Tay, D. (2019). Death in a multicultural society. Metaphor, language and religion in Singapore obituaries. Cognitive Linguistic Studies, 6(1), 84-102. file:///C:/Users/dztay/AppData/Local/Mendeley Ltd./Mendeley Desktop/Downloaded/Tay - 2019 - Death in a multicultural society. Metaphor, language and religion in Singapore obituaries.pdf

 

Abstract
Obituaries are a tractable source of metaphorical depictions of death, which in turn offer unique insights into the near-universality versus culture and context-specificity of metaphors. In multicultural settings, they can shed further light on the underexplored question of how metaphor use interacts with linguistic and religious identities.
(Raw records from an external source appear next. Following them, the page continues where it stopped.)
/-- The first response to a request takes it off its flow and is applied: the data of an operator's read are stored at its destination, an access to
an AWAY tile is answered, and an error ends the operator's record with its CODE. The first answer to MV_OFFER sends the tile's data, the second (1 in
OLD, log entry 23) makes the entry AWAY and sends MV_COMMIT, whose answer frees the former home; an error leaves the tile where it was. A response to
no request outstanding changes nothing, or, where one was answered before, is counted and reported. A NACK resends every unanswered request of the
flow with DUP = 1. E2E_TIMEOUT before FBD_E2E_TMO changes nothing; then it goes back while tries are left; then the oldest request ends with REMOTE,
DETAIL 0x03 (0x04 for an access forwarded to a holder). -/
def Obligations.RemoteRequester : Prop :=
  (∀ (s : State) (p : Nat) (r : RspMsg) (q : OutReq), (s.flow p).reqs.find? (fun q => q.eseq == r.eseq) = some q →
    s.reqWait = [] → s.remTodo = [] →
    (∀ h a o, r.code = 0 → q.cls = 0x10 → q.why = .op h a → s.op? h = some o → r.data ≠ [] → a % tileBytes + r.data.length ≤ tileBytes →
      s.deny o.tenant a true = none → (s.tile (a / tileBytes)).st = .dram →
      ∃ t, exec (.rsp p r) s = .next t ∧ t = { s with flowOut := t.flowOut, mem := t.mem, regs := t.regs
                                                      ms := { s.ms with frames := t.ms.frames, poison := t.ms.poison } } ∧ DramRegs s t [] ∧
        (t.flow p).reqs = (s.flow p).reqs.filter (fun x => x.eseq != q.eseq) ∧ Mem.read t.mem a r.data.length = r.data ∧
        ∀ b, b < a ∨ a + r.data.length ≤ b → Mem.get t.mem b = Mem.get s.mem b) ∧
    (∀ x, r.code = 0 → q.why = .held x → x.op = none → x.rem = none → x.fresh < 2 ^ 64 → q.cls = 0x10 →
      ∃ t, exec (.rsp p r) s = .next t ∧ t = { s with flowOut := t.flowOut, outbox := s.outbox ++ [.reply x.fresh 0 0 r.data] } ∧
        (t.flow p).reqs = (s.flow p).reqs.filter (fun x => x.eseq != q.eseq) ∧ (t.flow p).done.getLast? = some q ∧
        ∀ k, k ≠ p → t.flow k = s.flow k) ∧
    (∀ h a o, r.code ≠ 0 → (r.code ≠ 9 ∨ q.cls ≠ 0x10) → q.why = .op h a → s.op? h = some o → o.code = 0 →
      ∃ t, exec (.rsp p r) s = .next t ∧ t = { s with flowOut := t.flowOut, ops := t.ops } ∧ (∀ k, k ≠ h → t.op? k = s.op? k) ∧
        (t.flow p).reqs = (s.flow p).reqs.filter (fun x => x.eseq != q.eseq) ∧
        t.op? h = some { o with code := BitVec.ofNat 8 r.code, detail := BitVec.ofNat 8 r.detail, faultAddr := q.m.addr
                                faultCnt := satAdd32 o.faultCnt 1 }) ∧
    (∀ n a, r.code ≠ 0 → q.why = .offer n → Map.get? s.away n = some a → a.step ≤ 2 → a.from_ = none → (s.tile n).st = .movingD →
      (∀ w ∈ s.ms.waits, w.held = true → w.acc.addr / tileBytes ≠ n) →
      ∃ t, exec (.rsp p r) s = .next t ∧ t.tile n = { s.tile n with st := .dram } ∧ (∀ k, k ≠ n → t.tile k = s.tile k) ∧
        Map.get? t.away n = none ∧ t.mem = s.mem) ∧
    (∀ n a, r.code = 0 → r.old = 0 → q.why = .offer n → Map.get? s.away n = some a → a.from_ = none →
      ∃ t m, exec (.rsp p r) s = .next t ∧ t = { s with flowOut := t.flowOut, away := t.away, router := t.router } ∧
        Map.get? t.away n = some { a with step := 2 } ∧ (t.flow p).reqs.map (·.eseq) = (s.flow p).reqs.map (·.eseq) ∧
        Map.get? t.router (Map.nextKey s.router) = some m ∧ m.m.cls = 0x19 ∧ m.m.dest = a.dest + 4096 * s.domain ∧
        m.m.body.drop 56 = s.bytesAt (n * tileBytes) tileBytes) ∧
    (∀ n a, r.code = 0 → r.old ≠ 0 → q.why = .offer n → Map.get? s.away n = some a → a.dest ≠ s.pkg →
      ∃ t, exec (.rsp p r) s = .next t ∧ t.tile n = ⟨.away, false, a.dest, false⟩ ∧ (∀ k, k ≠ n → t.tile k = s.tile k) ∧ t.mem = s.mem ∧
        (∃ b, Map.get? t.away n = some b ∧ b.step = 3 ∧ b.dest = a.dest) ∧
        ((∃ x ∈ (t.flow a.dest).reqs, x.cls = 0x16 ∧ x.why = .commit n) ∨ ∃ w ∈ t.reqWait, w.cls = 0x16 ∧ w.why = .commit n)) ∧
    (∀ n a, r.code = 0 → q.why = .commit n → Map.get? s.away n = some a → a.from_ = none → a.frame < 2 ^ 28 →
      (∀ w ∈ s.ms.waits, w.held = true → w.acc.addr / tileBytes ≠ n) →
      ∃ t, exec (.rsp p r) s = .next t ∧ Map.get? t.away n = none ∧ Map.get? t.ms.frames a.frame = none ∧
        (∀ b, n * tileBytes ≤ b → b < n * tileBytes + tileBytes → Mem.get t.mem b = Mem.blank) ∧
        ∀ b, b < n * tileBytes ∨ n * tileBytes + tileBytes ≤ b → Mem.get t.mem b = Mem.get s.mem b)) ∧
  (∀ (s : State) (p : Nat) (r : RspMsg), (s.flow p).reqs.find? (fun q => q.eseq == r.eseq) = none →
    ((s.flow p).done.find? (fun q => q.eseq == r.eseq) = none → exec (.rsp p r) s = .next s) ∧
    (∀ q, (s.flow p).done.find? (fun q => q.eseq == r.eseq) = some q →
      ∃ t, exec (.rsp p r) s = .next t ∧ t.mem = s.mem ∧ t.flowOut = s.flowOut ∧
        t.rd R.FBD_DUP_RSP_CNT = satAdd32 (s.rd R.FBD_DUP_RSP_CNT) 1 ∧ t.rdB (R.INT_STAT 0xF0) 3 = true ∧
        t.rdB (R.INT_STAT 0xF1) 3 = true ∧
        (q.record = none → t = { s with regs := t.regs, outbox := t.outbox, msix := t.msix }))) ∧
  (∀ (s : State) (p : Nat), ∃ t, exec (.nack p) s = .next t ∧
    t = { s with regs := t.regs, flowOut := t.flowOut, router := t.router } ∧ RegsKept s t [R.FBD_RESEND_CNT] ∧
    t.rd R.FBD_RESEND_CNT = satAdd32 (s.rd R.FBD_RESEND_CNT) (s.flow p).reqs.length ∧ (t.flow p).next = (s.flow p).next ∧
    (t.flow p).reqs.map (·.eseq) = (s.flow p).reqs.map (·.eseq) ∧
    (∀ q ∈ (t.flow p).reqs, bit q.m.flags 2 = true ∧ q.since = s.ft ∧ q.tries ≠ 0) ∧
    t.router.length = s.router.length + (s.flow p).reqs.length ∧ ∀ k, k ≠ p → t.flow k = s.flow k) ∧
  (∀ (s : State) (p : Nat), (s.flow p).reqs = [] → exec (.e2eTimeout p) s = .next s) ∧
  (∀ (s : State) (p : Nat) (q : OutReq) (l : List OutReq), (s.flow p).reqs = q :: l →
    (s.ft.toNat < q.since.toNat + s.rdF R.FBD_E2E_TMO 15 0 * 4000 → exec (.e2eTimeout p) s = .next s) ∧
    (q.since.toNat + s.rdF R.FBD_E2E_TMO 15 0 * 4000 ≤ s.ft.toNat → q.tries < s.rdF R.FBD_E2E_TRIES 3 0 →
      exec (.e2eTimeout p) s = exec (.nack p) s) ∧
    (q.since.toNat + s.rdF R.FBD_E2E_TMO 15 0 * 4000 ≤ s.ft.toNat → s.rdF R.FBD_E2E_TRIES 3 0 ≤ q.tries →
      (∀ h a o, q.why = .op h a → s.op? h = some o → o.code = 0 → ∃ t, exec (.e2eTimeout p) s = .next t ∧ t.mem = s.mem ∧
        t.op? h = some { o with code := 0x11, detail := 3, faultAddr := q.m.addr, faultCnt := satAdd32 o.faultCnt 1 } ∧
        ∀ k, k ≠ h → t.op? k = s.op? k) ∧
      (∀ x, q.why = .held x → x.op = none → x.rem = none → x.fresh < 2 ^ 64 →
        ∃ t, exec (.e2eTimeout p) s = .next t ∧ t.outbox = s.outbox ++ [.reply x.fresh 0x11 4 []] ∧ t.mem = s.mem)))

/-- Enabling a disabled slot whose definition and window are sound starts a new GEN: EN set, CSEQ 0, nothing running or queued, and
its window granted to the predecessor; an unsound definition, or no window, sets its bit of RED_ERR and leaves it disabled.
Disabling leaves the slot disabled, with nothing running or queued. DROP of a live position of another member starts a new GEN without it; where
fewer than 3 are live, after the 16th, or of this package itself it disables the slot; on a disabled slot it changes nothing but the write
count. ABORT ends the collective that runs. -/
def Obligations.FlockSlots : Prop :=
  (∀ (s : State) (w : Word32), bit w 31 = true → (s.flock (s.rdF R.RED_FLK_SEL 5 0)).on = false →
    let f := s.rdF R.RED_FLK_SEL 5 0
    let v : Flock := { s.flock f with ctl := (writeFields (fieldsAt R.RED_FLK_CTL) (s.flock f).ctl w).1 &&& ~~~(0x80000000#32) }
    let u := s.flockSet f v
    (u.flkDefOk v = false → ∃ t, exec (.flockEnable w) s = .next t ∧ t.flock f = v ∧ t.rdB R.RED_ERR 0 = true ∧
      t.rdB (R.INT_STAT 0xF2) 4 = true ∧ t.rdB (R.INT_STAT 0xF3) 4 = true ∧ t.router = s.router) ∧
    (u.flkDefOk v = true → u.flkWinOk f v = false → ∃ t, exec (.flockEnable w) s = .next t ∧ t.flock f = v ∧ t.rdB R.RED_ERR 1 = true) ∧
    (u.flkDefOk v = true → u.flkWinOk f v = true → ∃ t r, exec (.flockEnable w) s = .next t ∧
      t = { s with regs := t.regs, slots := t.slots, router := t.router } ∧ (t.flock f).on = true ∧
      (t.flock f).gen = (v.gen + 1) % 256 ∧ (t.flock f).cseq = 0 ∧ (t.flock f).run = none ∧ (t.flock f).queue = [] ∧
      (t.flock f).drops = [] ∧ (∀ k, k ≠ f → t.flock k = s.flock k) ∧ Map.get? t.router (Map.nextKey s.router) = some r ∧
      r.m.cls = 0x21 ∧ r.m.dest = t.flkPred (t.flock f) ∧
      r.m.body = flkBody ⟨f, (t.flock f).gen, 0, 0, v.winBytes, v.winBytes / 256⟩)) ∧
  (∀ (s : State) (w : Word32), bit w 31 = false →
    let f := s.rdF R.RED_FLK_SEL 5 0
    ((s.flock f).on = true → ∃ t, exec (.flockDisable w) s = .next t ∧ (t.flock f).on = false ∧ (t.flock f).run = none ∧
      (t.flock f).queue = [] ∧ (t.flock f).drops = [] ∧ (t.flock f).held = [] ∧ (t.flock f).grant = 0) ∧
    ((s.flock f).on = true → (s.flock f).run = none → (s.flock f).queue = [] → ∃ t, exec (.flockDisable w) s = .next t ∧
      t = { s with regs := t.regs, slots := t.slots } ∧ RegsKept s t [R.GEN_WR_CNT 0xF2, R.GEN_IGN_CNT 0xF2] ∧
      ∀ k, k ≠ f → t.flock k = s.flock k) ∧
    ((s.flock f).on = false → ∃ t, exec (.flockDisable w) s = .next t ∧ t = { s with regs := t.regs, slots := t.slots } ∧
      t.flock f = { s.flock f with ctl := (writeFields (fieldsAt R.RED_FLK_CTL) (s.flock f).ctl w).1 &&& ~~~(0x80000000#32) })) ∧
  (∀ (s : State),
    let f := s.rdF R.RED_FLK_SEL 5 0
    let q := s.rdF R.RED_FLK_DROP_POS 11 0
    let v := s.flock f
    (v.on = false → ∃ t, exec .drop s = .next t ∧ OnlyRegs s t [R.GEN_WR_CNT 0xF2]) ∧
    (v.on = true → (v.drops.contains q = true ∨ v.count ≤ q) → ∃ t, exec .drop s = .next t ∧
      t = { s with regs := t.regs, outbox := t.outbox, msix := t.msix } ∧ t.rdB R.RED_ERR 2 = true) ∧
    (v.on = true → v.drops.contains q = false → q < v.count → 3 ≤ v.live.length → v.drops.length ≠ 16 → s.flkAt v q ≠ s.srcField →
      ∃ t, exec .drop s = .next t ∧ (t.flock f).drops = v.drops ++ [q] ∧ (t.flock f).gen = (v.gen + 1) % 256 ∧ (t.flock f).cseq = 0 ∧
        (t.flock f).run = none ∧ (t.flock f).queue = [] ∧ (t.flock f).on = true ∧ t.rdB (R.INT_STAT (redPage f)) 2 = true) ∧
    (v.on = true → v.drops.contains q = false → q < v.count → (v.live.length < 3 ∨ v.drops.length = 16 ∨ s.flkAt v q = s.srcField) →
      ∃ t, exec .drop s = .next t ∧ (t.flock f).on = false ∧ (t.flock f).run = none ∧ (t.flock f).queue = [] ∧
        (v.live.length < 3 ∨ v.drops.length = 16 → t.rdB R.RED_ERR 2 = true)) ∧
    (v.run = none → ∃ t, exec .abort s = .next t ∧ OnlyRegs s t [R.GEN_WR_CNT 0xF2]) ∧
    (∀ c, v.run = some c → ∃ t, exec .abort s = .next t ∧ (t.flock f).run = none ∧ (t.flock f).queue = v.queue ∧
      t.rdB (R.INT_STAT (redPage f)) 3 = true))

/-- A ready collective whose record checks joins the queue of its flock with the slot's CSEQ, which advances by one, and changes nothing
else; one that does not check ends with the CODE the check gives; one already in a slot is left. COLLECTIVE_START takes the head of the
queue when nothing runs, begins to read its input, and once none of that is still to come from flash starts it: an ALL_GATHER member and a
BROADCAST's root put their own part into the output. Otherwise it changes nothing. -/
def Obligations.CollectiveOperators : Prop :=
  (∀ (s : State) (h opc : Nat) (o : RunOp) (c : Instr), OpIssued s h opc o →
    (c, opc) ∈ [(Instr.reduceScatter h, 0x0600), (.allGather h, 0x0601), (.allReduce h, 0x0602), (.broadcast h, 0x0603), (.send h, 0x0604),
      (.recv h, 0x0605)] →
    (s.collQueued h = true → exec c s = .next s) ∧
    (∀ e, s.collQueued h = false → s.collOf h o = .error e → e.left = none → ∃ t q, exec c s = .next t ∧
      t = { s with ops := t.ops, regs := t.regs } ∧ t.op? h = some q ∧ q.ran = true ∧ q.code = BitVec.ofNat 8 e.code ∧
      q.detail = BitVec.ofNat 8 e.detail ∧ ∀ k, k ≠ h → t.op? k = s.op? k) ∧
    (s.collQueued h = false → CmdRecF.unit o.cmd ≠ 5 → ∃ t, exec c s = .next t ∧ t = { s with ops := t.ops } ∧
      t.op? h = some { o with ran := true, code := 3, detail := 3, failUnit := 0 } ∧ ∀ k, k ≠ h → t.op? k = s.op? k) ∧
    (∀ f k, s.collQueued h = false → s.collOf h o = .ok (f, k) → f < 64 ∧ (s.flock f).on = true ∧ (s.flock f).owner = o.tenant ∧ k.op = h ∧
      k.opcode = opc ∧ k.cseq = (s.flock f).cseq ∧ k.n = (s.flock f).live.length ∧ k.pos = s.flkPos (s.flock f) ∧ k.sent = 0 ∧ k.exp = 0) ∧
    (∀ f k, s.collQueued h = false → s.collOf h o = .ok (f, k) →
      (k.reduces = true → s.pendExtents.length + (s.redExtents k).length ≤ 256 ∧ State.spansMeet (s.redExtents k) s.convDests = false) →
      (s.flock f).aborts.find? (fun a => a.1 == k.cseq) = none →
      ∃ t, exec c s = .next t ∧ t = { s with slots := t.slots } ∧
        t.flock f = { s.flock f with cseq := ((s.flock f).cseq + 1) % 2 ^ 32, queue := (s.flock f).queue ++ [k],
                                     aborts := (s.flock f).aborts.filter (fun a => a.1 != k.cseq) } ∧
        ∀ g, g ≠ f → t.flock g = s.flock g)) ∧
  (∀ (s : State) (f : Nat), ((s.flock f).run ≠ none ∨ (s.flock f).queue = []) → exec (.collectiveStart f) s = .next s) ∧
  (∀ (s u : State) (f : Nat) (c : Coll) (l : List Coll), (s.flock f).run = none → (s.flock f).queue = c :: l → u = s.collTouch c →
    (u.reading (.op c.op) = true → exec (.collectiveStart f) s = .next { u with pending := s.pending }) ∧
    (u.reading (.op c.op) = false → (s.flock f).held = [] → c.bad = false →
      (c.opcode = 0x0600 ∨ c.opcode = 0x0602 ∨ c.opcode = 0x0604 ∨ c.opcode = 0x0605 ∨ (c.opcode = 0x0603 ∧ c.pos ≠ c.root)) →
      ∃ t, exec (.collectiveStart f) s = .next t ∧ t = { u with slots := t.slots, pending := s.pending } ∧
        t.flock f = { s.flock f with run := some { c with lastRx := s.ft }, queue := l } ∧ ∀ g, g ≠ f → t.flock g = s.flock g)) ∧
  (∀ (s u w : State) (f : Nat) (c k : Coll) (l : List Coll) (d : StreamDesc), (s.flock f).run = none → (s.flock f).queue = c :: l →
    (s.flock f).held = [] → c.bad = false → c.input = some d → (s.collTouch c).reading (.op c.op) = false →
    (c.opcode = 0x0601 ∨ (c.opcode = 0x0603 ∧ c.pos = c.root)) → k = { c with lastRx := s.ft } →
    u = (s.collTouch c).flockSet f { s.flock f with run := some k, queue := l } →
    (if c.opcode = 0x0601 then c.seg c.pos else List.range c.nchunk).foldl (fun (a : Except Err State) j => match a with
        | .error e => .error e
        | .ok x => (x.opFlags c.op (x.inputNi k (k.inElem (k.lo j)) (k.len j))).outPut k (x.elemsBad (some d) (k.inElem (k.lo j)) (k.len j)) k.wire
            (k.lo j) (x.codesAt d (k.inElem (k.lo j)) (k.len j))) (.ok u) = .ok w →
    ∃ t, exec (.collectiveStart f) s = .next t ∧ t = { w with slots := t.slots, pending := s.pending } ∧
      t.flock f = { s.flock f with run := some k, queue := l } ∧ ∀ g, g ≠ f → t.flock g = s.flock g)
This paper is a case study of newspaper obituaries (N = 337) in the multicultural and multilingual context of Singapore. It uses a mixed-methods approach to uncover the types of death-related metaphors across languages and religions, their near-universal and culture-specific aspects, and significant associations between religion and metaphor use/non-use (χ² (2, N = 337) = 84.54, p <0.001, Cramer’s V = 0.501, Log (BF10) = 47.14), language and metaphor use/non-use (χ² (1, N = 337) = 71.2, p <0.001, Cramer’s V = 0.46, Log (BF10) = 42.25), and religion and language of the deceased (χ² (2, N = 337) = 48.11, p <0.001, Cramer’s V = 0.378, Log (BF10) = 19.7). The findings extend prevailing discussion from the substantive contents of metaphors to the intra-societal pragmatics of their use, connecting metaphor explicitly with the construction of religious and linguistic identities.